━━ SUPPLIED RECORDS
/-- How far the build-out moves when the slew term has moved the time base by `m` (R294): toward 0, and only
under a time-carrying reference in SLEWING or LOCKED. -/
def buildMove (s : State) (m : Int) : Int :=
  let b := s.ref.build
  let ts := s.nat Ix.timeState
  let carries := match activeRef s with
    | some a => carriesTime a
    | none => false
  if !carries || !(ts == 1 || ts == 2) then b
  else if 0 < b ∧ m < 0 then max 0 (b + m)
  else if b < 0 ∧ 0 < m then min 0 (b + m)
  else b

/-- The slew term's slope per ns times `dt` ns, in 2^−48 (R266). -/
def slopeOver (s : State) (dt : Nat) : Nat := s.nat Ix.timeSlewSlope * 2 ^ 48 * dt / 10000000000000000
/-- The bound of the slew term in 2^−48 (R266). -/
def slewMax (s : State) : Nat := s.nat Ix.timeSlewPpm * 2 ^ 48 / 1000000

/-- The slew term after `dt` ns more (R266): it ramps up, holds, and ramps down at TIME_SLEW_SLOPE so that it reaches 0 with
what it has to move; its magnitude never exceeds TIME_SLEW_PPM, and it is cut where the rate word would leave its clamp. -/
def slewTerm (s : State) (dt : Nat) : Int :=
  let x := s.ref.stepLeft
  let sgn : Int := if x < 0 then -1 else 1
  let v := sgn * s.tim.slew
  let dv : Int := slopeOver s dt
  let stop : Int := v * v * 10000000000000000 / (2 * (s.nat Ix.timeSlewSlope : Int) * 2 ^ 48)
  let next := if v < 0 then v + dv else if (x.natAbs : Int) ≤ stop ∨ x = 0 then max 0 (v - dv) else v + dv
  let top : Int := slewMax s
  sgn * min (rhoMax - sgn * s.tim.est) (max (-top) (min top next))

/-- What is left to move is less than the slew term moves in one step of its ramp: it has reached 0. -/
def slewDone (s : State) (dt : Nat) : Bool :=
  let dv := slopeOver s dt
  decide (s.tim.slew.natAbs ≤ dv) && decide (s.ref.stepLeft.natAbs ≤ dv * dt)

/-- The frequency part of ρ after `dt` ns more: while R312 bounds it, it moves at CLK_REACQ_SLOPE toward the frequency of the
new reference, from the first measurement on. -/
def reacqStep (s : State) (dt : Nat) : State :=
  match s.tim.aim with
  | none => s
  | some f =>
    let r : Int := s.nat Ix.clkReacqSlope * 2 ^ 48 * dt / 100000000000000000
    let e := max (s.tim.est - r) (min (s.tim.est + r) f)
    { s with tim := { s.tim with est := e, aim := if e = f then none else some f }
             ref := { s.ref with reacq := e != f } }

/-- Time passes: `n` fabric cycles (R261, R262), over which the slew term moves the time base, and with it what is left to
move and the build-out (R266, R294); then the rate word takes its next value. -/
def timePass (s : State) (n : Nat) : State :=
  let m := s.tim.slew * n
  let s1 := { s with
    clk := { s.clk with sysCounter := s.clk.sysCounter + n }
    tim := { s.tim with t := s.tim.t + (n * (2 ^ 48 + s.tim.rho) / 2 ^ 16).toNat, moved := s.tim.moved + m }
    ref := { s.ref with build := buildMove s m, stepLeft := s.ref.stepLeft - m } }
  let s2 := if s1.ref.build = s.ref.build then s1 else reportBuild s1
  if s2.tim.slew = 0 ∧ s2.ref.stepLeft = 0 ∧ s2.tim.aim.isNone then s2
  else
    let s3 := reacqStep s2 n
    setRho (if slewDone s3 n then { s3 with tim := { s3.tim with slew := 0 }, ref := { s3.ref with stepLeft := 0 } }
      else { s3 with tim := { s3.tim with slew := slewTerm s3 n } })

/-- What the slew term has to move the time base by under the active reference `k`, whose offset was last measured as `x` ns
(R266, R293, R294, R297): to the lock point, or to the reference itself where the build-out is being removed. In FREE nothing
is slewed toward a reference whose time the first step is to take. -/
def aimSlew (s : State) (k : Nat) (x : Int) : State :=
  let ts := s.nat Ix.timeState
  if carriesTime k && ts == 0 && !s.isDoor && !s.tim.stepped then s
  else
    let lock := if carriesTime k && ts != 0 then s.ref.step else s.ref.build + s.ref.step
    { s with ref := { s.ref with stepLeft := -(reduceBy s k (2 ^ 48) (x * 2 ^ 48 - lock)) } }

/-- The steering that a measurement asks for (R266, R312): the slew term is aimed, and the frequency follows the estimate, at
once or within the bound of re-acquisition. -/
def timeSteer (s : State) (k : Nat) (x est : Int) : State :=
  let s1 := aimSlew s k x
  if s1.ref.reacq then { s1 with tim := { s1.tim with aim := some est } }
  else setRho { s1 with tim := { s1.tim with est := est } }

/-- Fabric cycles from now to the boundary that begins tick `k` (R34, R268). -/
def cyclesTo (s : State) (k : Nat) : Nat :=
  let d := boundaryAt s k - s.tim.t
  ceilDiv (d * 65536) (2 ^ 48 + s.tim.rho).toNat

/-! Triggers. -/

def trigOf (s : State) (t : Nat) : Trig := mapGet (fun _ => Trig.reset) t s.tim.trigs
def setTrig (s : State) (t : Nat) (g : Trig) : State :=
  { s with tim := { s.tim with trigs := mapSet (fun _ => Trig.reset) t g s.tim.trigs } }

/-- The settings the dictionary holds. -/
def trigDict (s : State) (t : Nat) : TrigSet :=
  { mode := s.nat Ix.trigMode t, time := (s.obj Ix.trigTime t).toNs, tick := s.nat Ix.trigTick t
    period := s.nat Ix.trigPeriod t, offset := s.nat Ix.trigOffset t, width := s.nat Ix.trigWidth t
    cfg := s.nat Ix.trigCfg t }

/-- A trigger object has landed (R275). -/
def landTrig (s : State) (t ix : Nat) : State :=
  { s with tim := { s.tim with touched := s.tim.touched ++ [(t, ix)] } }

/-- 28,224,000 is a multiple of every house rate: in units of 1/28,224,000 ns every tick boundary and every scheduled edge is
a whole number. -/
def edgeUnit : Nat := 28224000
/-- An instant times fs, in ns, in those units. -/
def inEdges (s : State) (x : Nat) : Nat := x * (edgeUnit / s.fs)

/-- A trigger output rests at its inactive level (R273). -/
def trigRests (s : State) (t : Nat) : State := s.emit (.trigRest t ((s.nat Ix.trigCfg t).testBit 0))

/-- The landings of a boundary on one trigger take effect together (R275): edges scheduled less than 2 µs after
the exact boundary follow the earlier settings. An output that turns OFF, or whose inactive level changes, rests at that level
unless a pulse is running. -/
def trigLand (s0 : State) (t : Nat) : State :=
  let g := trigOf s0 t
  let ixs := (s0.tim.touched.filter (fun p => p.1 == t)).map (fun p => p.2)
  let turns := ixs.contains Ix.trigMode && s0.nat Ix.trigMode t == 0 && g.cur.mode != 0
  let flips := (s0.nat Ix.trigCfg t).testBit 0 != g.cur.cfg.testBit 0
  let s := if g.pulse.isNone && (turns || flips) then trigRests s0 t else s0
  let since := inEdges s (s.tick * s.ticklen * 1000000000) + 2000 * edgeUnit
  let st := s.nat Ix.trigState t
  let new := trigDict s t
  let g1 : Trig := { g with cur := new, old := g.cur, since := since, oldArmed := st == 1 }
  let arms := ixs.contains Ix.trigMode || ixs.contains Ix.trigTime || g.cur.mode != 1
  let st1 :=
    if new.mode = 0 then 0
    else if new.mode = 1 then (if arms then (if new.time * edgeUnit < since then 3 else 1) else st)
    else if st = 5 ∧ !ixs.contains Ix.trigTick then 5
    else 4
  (setTrig (s.setNat Ix.trigState t st1) t g1).alarmIf (arms && new.mode == 1 && st1 == 3) (Al.trigMissed.src (0x20 + t))

/-- Every trigger touched at this boundary (R275). -/
def trigSettle (s : State) : State :=
  let s1 := ((s.tim.touched.map (fun p => p.1)).eraseDups).foldl trigLand s
  { s1 with tim := { s1.tim with touched := [] } }

/-- A change of rate or TICKLEN suspends every TICKS trigger (R275). -/
def trigSuspend (s : State) : State :=
  (upFrom 0 8).foldl (fun s t =>
    let g := trigOf s t
    let s1 := setTrig s t { g with old := if g.old.mode = 2 then TrigSet.reset else g.old }
    if g.cur.mode = 2 then s1.setNat Ix.trigState t 5 else s1) s

/-- A step of the time base carries it past armed one-shots (R275). -/
def trigStepped (s : State) (now : Nat) : State :=
  (upFrom 0 8).foldl (fun s t =>
    let g := trigOf s t
    let s1 := if g.oldArmed ∧ g.old.mode = 1 ∧ g.old.time < now / nsUnit then setTrig s t { g with oldArmed := false } else s
    if s.nat Ix.trigState t = 1 ∧ g.cur.time * nsUnit < now then
      (s1.setNat Ix.trigState t 3).alarm (Al.trigMissed.src (0x20 + t))
    else s1) s

/-- The edge settings schedule in the tick that the time base stands in: the instant times fs, in ns, with the tick it
belongs to for TICKS (R273). A step of the time base moves that tick before the sequencer follows, and the edges it has passed
over do not fire (2 ns allow for the cycle in which a boundary falls). While the sequencer stands stopped no boundary bounds a
one-shot: its edge is taken as the command brings it. -/
def trigEdgeOf (s : State) (g : TrigSet) (last : Option Nat) : Option (Nat × Option Nat) :=
  let l := s.ticklen * 1000000000
  let here := tickAt s s.tim.t
  let ahead (x : Nat) : Bool := decide (s.tim.t * s.fs ≤ (x + 2 * s.fs) * nsUnit)
  if g.mode = 1 then
    let x := g.time * s.fs
    if ahead x ∧ (s.clk.seq = .stopped ∨ (here * l ≤ x ∧ x < (here + 1) * l)) then some (x, none) else none
  else if g.mode = 2 then
    let back := g.offset * s.fs / l
    let k := here - back
    let fresh : Bool := match last with
      | some m => decide (m < k)
      | none => true
    let x := k * l + g.offset * s.fs
    if back ≤ here ∧ ahead x ∧ g.tick ≤ k ∧ (k - g.tick) % g.period = 0 ∧ fresh = true then some (x, some k) else none
  else none

/-- A scheduled instant rounded to 0.25 ns, halves up (R273). -/
def placeQuarter (s : State) (x : Nat) : Nat := (8 * x + s.fs) / (2 * s.fs)

/-- The edge that comes next in this tick, and whether the earlier settings give it (R275). -/
def trigNext (s : State) (t : Nat) : Option (TrigSet × Nat × Option Nat × Bool) :=
  let g := trigOf s t
  let old := if g.old.mode = 1 ∧ !g.oldArmed then none else trigEdgeOf s g.old g.lastTick
  let st := s.nat Ix.trigState t
  let new := if st = 1 ∨ st = 4 then trigEdgeOf s g.cur g.lastTick else none
  match old.filter (fun e => decide (inEdges s e.1 < g.since)) with
  | some (x, k) => some (g.old, x, k, true)
  | none => (new.filter (fun e => decide (g.since ≤ inEdges s e.1))).map (fun e => (g.cur, e.1, e.2, false))

/-- An edge fires (R273 to R275). -/
def trigFire (s : State) (t : Nat) (c : TrigSet) (x : Nat) (k : Option Nat) (old : Bool) : State :=
  let g := trigOf s t
  let q := placeQuarter s x
  let full := q + 4 * c.width
  let stop := match k with
    | some _ => min full (placeQuarter s (x + c.period * s.ticklen * 1000000000) - 40)
    | none => full
  let driven := !c.cfg.testBit 1 || s.isDoor
  let g1 : Trig := { g with lastTick := (match k with
                                          | some n => some n
                                          | none => g.lastTick)
                            oldArmed := g.oldArmed && !(old && k.isNone)
                            pulse := some stop, driven := driven, pcfg := c.cfg }
  let st := s.nat Ix.trigState t
  let s1 := setTrig s t g1
  let s2 := if k.isNone && st == 1 && (!old || g.cur.time == c.time) then s1.setNat Ix.trigState t 2 else s1
  let s3 := (s2.setObj Ix.trigLast t (timeVal (x / s.fs))).addHold Ix.trigCount t 1
  if driven then s3.emit (.trigger t true (!c.cfg.testBit 0) q (!c.cfg.testBit 2)) else s3

/-! Steps. -/

/-- The time base is set to `new` (R265, R267): phases measured against it move with it, and one-shots it
passes are missed. -/
def timeJump (s : State) (new : Nat) : State :=
  let d : Int := ((new : Int) - (s.tim.t : Int)) / nsUnit
  let q : Int := ((new : Int) - (s.tim.t : Int)) * 4 / nsUnit
  let move (c : Cand) : Cand := { c with
    phases := c.phases.map (fun p => (p.1, p.2 + d))
    filt := c.filt.map (fun f => (f.1 + d, f.2))
    last := c.last.map (fun f => (f.1 + d, f.2))
    fresh := c.fresh.map (fun x => x + d) }
  let s1 := { s with
    tim := { s.tim with
      t := new, offs := [], firstDue := none, firstHeld := false, within := 0, beyond := 0, lastOff := s.tim.lastOff + d
      capts := s.tim.capts.map (fun (p : Nat × Capt) => (p.1, { stamp := p.2.stamp.map (· + q), drop := p.2.drop.map (· + q) })) }
    ref := { s.ref with cands := s.ref.cands.map (fun (p : Nat × Cand) => (p.1, move p.2)) }
    syn := { s.syn with ramps := s.syn.ramps.map (fun (p : Nat × Ramp) => (p.1, { p.2 with since := p.2.since + ((new : Int) - (s.tim.t : Int)) })) } }
  let s2 := match activeRef s1 with
    | some k => if k = s1.tim.lastRef then aimSlew s1 k s1.tim.lastOff else s1
    | none => s1
  if s.tim.t < new then trigStepped s2 new else s2

/-- The instant a measured offset says it is: the reference's time (R264). -/
def refTime (s : State) (off : Int) : Nat := ((s.tim.t : Int) - off * nsUnit).toNat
━━━━
§ **THE PROBLEM**
Give back precisely the lines above that start at the line containing "none => true" and end at the line containing "up (R273). -/", inclusive. No other lines belong in the output.

§ **SOLUTION TO THE PROBLEM**
      | none => true
    let x := k * l + g.offset * s.fs
    if back ≤ here ∧ ahead x ∧ g.tick ≤ k ∧ (k - g.tick) % g.period = 0 ∧ fresh = true then some (x, some k) else none
  else none

/-- A scheduled instant rounded to 0.25 ns, halves up (R273). -/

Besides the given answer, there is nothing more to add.